WHAT TO PRODUCE – Restate word for word the lines of the entries below, starting with the line that holds "(min r.asrcReads (ceilDiv" and ending with the line that holds "let (z, s2)", and no others.

INPUT DATA –
-- ==== Sys2Proof/Machine/Fifo.lean ====
section
/-! DEFINITION. What stands between a flow and its endpoint: the dual-clock FIFOs (R39, R40, Table 1.9), the ASRC channels with
their trackers (R251–R254), and what an egress endpoint reads of its flow (R32, R326, Table 6.12). -/

namespace Sys2Proof.Machine

/-! ## FIFOs (R40) -/

/-- The words that the flows sharing a dual-clock FIFO hold (Table 1.9). -/
def fifoFill (s : State) (fs : List Nat) : Nat := fs.foldl (fun n f => n + (flowRun s f).fifo.length) 0

/-- Two endpoints of one kind and direction share a FIFO: a DAC channel has its own, a TDM port and an AES3 unit one for each
direction (Table 1.9). -/
def sameFifo (q r : Quad) : Bool :=
  match q.kind with
  | 3 => r.ep / 32 == q.ep / 32
  | 4 => r.ep / 2 == q.ep / 2
  | _ => r.ep == q.ep

/-- The running flows that share the FIFO of flow `f`. -/
def fifoPeers (s : State) (f : Nat) (q : Quad) : List Nat :=
  runningFlows s (fun g r => r.kind == q.kind && decide (g < 128) == decide (f < 128) && sameFifo q r)

/-- The FIFO's depth (Table 1.9). -/
def fifoDepth (q : Quad) : Nat := if q.kind = 3 then 64 else 8

/-- A sample with CUT. -/
def withCut (x : Sample) : Sample := ⟨x.val, x.tag ||| tCUT⟩

/-- Write a sample into a flow's FIFO; a full one discards it, and the next sample read carries CUT. The first sample of an
endpoint that resumes carries CUT (Table 1.5). -/
def fifoPut (f : Nat) (x : Sample) (s : State) : State :=
  let q := (active s).flow f
  if fifoDepth q ≤ fifoFill s (fifoPeers s f q) then slip f (onFlow f (fun r => { r with fifoCut := true }) s)
  else onFlow f (fun r => { r with fifo := r.fifo ++ [if r.stopped then withCut x else x], stopped := false }) s

/-- A sample that repeats the last one, with CUT; value 0 with SET too, and the present epoch's EPO, where nothing has been delivered
(R27, R40). -/
def repeatLast (s : State) (r : FlowRun) : Sample :=
  match r.last with
  | some x => withCut x
  | none => ⟨0, stamp s (tSET ||| tCUT)⟩

/-- An egress flow's start is not over: its endpoint has had nothing of it, and the first word is still to come (R232), or is due as the
flow engine runs (DESIGN CHOICE, log entry 195). -/
def starting (s : State) (f : Nat) : Bool := decide (128 ≤ f) && (flowRun s f).last.isNone && (!(flowRun s f).begun || audioRuns s)

/-- A CUT mark that is due on the next sample a FIFO gives. -/
def dueCut (r : FlowRun) (x : Sample) : Sample := if r.fifoCut then withCut x else x

/-- Read a flow's FIFO; an empty one repeats and slips. Until an egress flow has put its first word there, its endpoint takes the
start's value 0 with SET (R232). -/
def fifoGet (f : Nat) (s : State) : Sample × State :=
  let r := flowRun s f
  match r.fifo with
  | [] =>
    if starting s f then (dueCut r (zeroSample (stamp s tSET)), onFlow f (fun r => { r with fifoCut := false }) s)
    else (repeatLast s r, slip f s)
  | x :: rest => (dueCut r x, onFlow f (fun r => { r with fifo := rest, last := some x, fifoCut := false }) s)

/-- The last good value of an ingress flow's endpoint, with SET (Table 7.9, R40). -/
def lastGood (r : FlowRun) : Sample :=
  match (r.fifo.getLast?.or r.hist.head?).or r.last with
  | some x => ⟨x.val, tSET⟩
  | none => ⟨0, tSET⟩

/-- Mark the ingress flows that satisfy `p` as having a stopped endpoint (Table 7.9). -/
def stopEndpoint (p : Nat → Quad → Bool) (s : State) : State :=
  (runningFlows s (fun f q => decide (f < 128) && p f q)).foldl (fun s f => onFlow f (fun r => { r with stopped := true }) s) s

/-! ## The ASRC (R251–R254) -/

def tracker (s : State) (t : Nat) : Tracker := tget {} s.ports.trackers t

def onTracker (t : Nat) (f : Tracker → Tracker) (s : State) : State :=
  { s with ports := { s.ports with trackers := tmod {} s.ports.trackers t f } }

/-- The tracker of a FOREIGN flow's source. -/
def trackerOf (q : Quad) : Nat := if q.kind = 3 then q.ep / 32 else 4 + q.ep / 2

/-- Samples in the support of a flow's ASRC channel (R30). -/
def supportOf (f : Nat) (q : Quad) : Nat :=
  if f < 128 then Config.asrcSupport (rateHz q.epRate) (rateHz q.laneRate)
  else Config.asrcSupport (rateHz q.laneRate) (rateHz q.epRate)

/-- Samples, oldest first, enter the support of a flow's ASRC channel. -/
def asrcPush (f : Nat) (xs : List Sample) (s : State) : State :=
  let n := supportOf f ((active s).flow f)
  onFlow f (fun r => { r with hist := (xs.reverse ++ r.hist).take n }) s

/-- The ASRC takes what the flow's FIFO holds. A sample after a discarded one carries CUT. -/
def asrcTake (f : Nat) (s : State) : State :=
  match (flowRun s f).fifo with
  | [] => s
  | x :: rest =>
    asrcPush f (dueCut (flowRun s f) x :: rest) (onFlow f (fun r => { r with fifo := [], fifoCut := false }) s)

/-- An output of a flow's ASRC channel: its value is free (log entry 2), its tag the OR over the channel's support (R29, R30). A
FOREIGN flow's samples carry SET until its tracker locks, and are 0 with SET while the source is out of range (R253). -/
def asrcOut (f : Nat) (q : Quad) (s : State) : Sample × State :=
  let r := flowRun s f
  let k := tracker s (trackerOf q)
  if q.rel = 2 ∧ k.outOfRange then (zeroSample tSET, s)
  else
    let (w, s1) := drawWord s
    (⟨w, histTag r.hist r.hist.length ||| (if q.rel = 2 && !k.locked then tSET else 0)⟩, s1)

/-- The lane sample of a CONVERT or FOREIGN ingress flow (R251, R253): that of a stopped endpoint repeats (Table 7.9), and before the
endpoint's first sample it is value 0 with SET (R232). -/
def asrcIngress (f : Nat) (q : Quad) (s0 : State) : Sample × State :=
  let s := asrcTake f s0
  let r := flowRun s f
  if r.stopped ∨ (r.hist = [] ∧ delivers s q = false) then
    (repeatLast s r, if q.kind = 3 ∨ q.kind = 4 then slip f s else s)
  else if r.hist = [] then (zeroSample tSET, s)
  else
    let (x, s1) := asrcOut f q s
    (x, onFlow f (fun r => { r with last := some x }) s1)

/-! ## What an egress endpoint reads -/

/-- The holdover mute at a digital egress flow: a raised-cosine ramp to 0 over 2 ms, then 0 (R326). -/
def holdMute (f : Nat) (q : Quad) (x : Sample) (s : State) : Sample × State :=
  match (flowRun s f).muteJ with
  | none => (x, s)
  | some j =>
    let n := muteLen q
    let v := if n ≤ j then 0 else roundDiv (x.val.toInt * fxRcos (n - j) (n + 1)) (2 ^ 128)
    (⟨intWord v, x.tag⟩, onFlow f (fun r => { r with muteJ := some (min n (j + 1)) }) s)

/-- The holdover mute and PANIC's DIG, which sends 0 with SET, at a digital egress flow (R326, Table 6.12). -/
def silenced (f : Nat) (q : Quad) (x : Sample) (s : State) : Sample × State :=
  let (z, s1) := holdMute f q x s
  (if (flowRun s1 f).dig then zeroSample (stamp s1 tSET) else z, s1)

/-- The check of an output lane's word at the DAC interpolator or the serialiser (R365, R366, Table 10.13): the DAC repeats the
last good value, TDM and AES3 send it with SET. Behind an ASRC channel it is the channel's output that is checked (Table 10.12). -/
def egressHop (f : Nat) (q : Quad) (x : Sample) (s : State) : Sample × State :=
  match egressUpset s f with
  | none => (x, s)
  | some w =>
    let r := flowRun s f
    let s1 := logLane true q.lane w (dropUpset (.egress f w) s)
    let y := ((r.ahead.getLast?.or r.fifo.getLast?).or r.last).getD ⟨0, stamp s tSET⟩
    (if q.kind = 2 then y else ⟨y.val, y.tag ||| tSET⟩, s1)

/-- Outputs that an egress flow's ASRC channel gives with this lane sample, and the place of the one after them (R251): f_ep for each
f_lane. A FOREIGN flow's follow its tracker, which measures the endpoint's frames, within 2 % of EP_RATE (R253); while the endpoint stands
still they keep the nominal rate (DESIGN CHOICE, log entry 194). -/
def asrcDue (s : State) (q : Quad) (r : FlowRun) : Nat × Nat :=
  let fl := max 1 (rateHz q.laneRate)
  if q.rel = 2 ∧ delivers s q then
    (min r.asrcReads (ceilDiv (102 * rateHz q.epRate) (100 * fl)) + r.asrcPhase / fl, r.asrcPhase % fl)
  else ((r.asrcPhase + rateHz q.epRate) / fl, (r.asrcPhase + rateHz q.epRate) % fl)

/-- The channel computes `n` outputs; their EPO is that of the epoch in which it does (R27). -/
def asrcMake (f : Nat) (q : Quad) : Nat → State → State
  | 0, s => s
  | n + 1, s =>
    let (x, s1) := asrcOut f q s
    let (z, s2) := silenced f q ⟨x.val, stamp s x.tag⟩ s1
    let (z, s3) := egressHop f q z s2
    asrcMake f q n (onFlow f (fun r => { r with ahead := r.ahead ++ [z] }) s3)

/-- The channel's outputs of the lane period that ends are all written into the FIFO (R39, R40). -/
def asrcFlush (f : Nat) (s : State) : State :=
  (flowRun s f).ahead.foldl (fun s x => fifoPut f x s) (onFlow f (fun r => { r with ahead := [] }) s)

/-- A lane sample enters the ASRC channel of a CONVERT or FOREIGN egress flow, which stands still with MTX (R251, R253, Table 7.8).
It gives nothing in its part of a start's latency (R232). -/
def asrcEgress (f : Nat) (q : Quad) (x : Sample) (s : State) : State :=
  let s1 := asrcPush f [x] (asrcFlush f s)
  let r := flowRun s1 f
  if 0 < r.startLeft then s1
  else if 1 < r.asrcLeft then onFlow f (fun r => { r with asrcLeft := r.asrcLeft - 1 }) s1
  else
    asrcMake f q (asrcDue s1 q r).1
      (onFlow f (fun r => { r with asrcLeft := 0, asrcPhase := (asrcDue s1 q r).2, asrcReads := 0, begun := true }) s1)

/-- The ASRC channel's next output of this lane period is in the FIFO by the time that the endpoint finds it otherwise empty. -/
def asrcWritten (f : Nat) (s : State) : State :=
  match (flowRun s f).fifo, (flowRun s f).ahead with
  | [], x :: rest => fifoPut f x (onFlow f (fun r => { r with ahead := rest }) s)
  | _, _ => s

/-- The next sample of an egress flow at its endpoint (R32, R40). -/
def endpointRead (f : Nat) (s : State) : Sample × State :=
  fifoGet f (onFlow f (fun r => { r with asrcReads := r.asrcReads + 1 }) (asrcWritten f s))

end Sys2Proof.Machine
end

ANSWER SPACE –
    (min r.asrcReads (ceilDiv (102 * rateHz q.epRate) (100 * fl)) + r.asrcPhase / fl, r.asrcPhase % fl)
  else ((r.asrcPhase + rateHz q.epRate) / fl, (r.asrcPhase + rateHz q.epRate) % fl)

/-- The channel computes `n` outputs; their EPO is that of the epoch in which it does (R27). -/
def asrcMake (f : Nat) (q : Quad) : Nat → State → State
  | 0, s => s
  | n + 1, s =>
    let (x, s1) := asrcOut f q s
    let (z, s2) := silenced f q ⟨x.val, stamp s x.tag⟩ s1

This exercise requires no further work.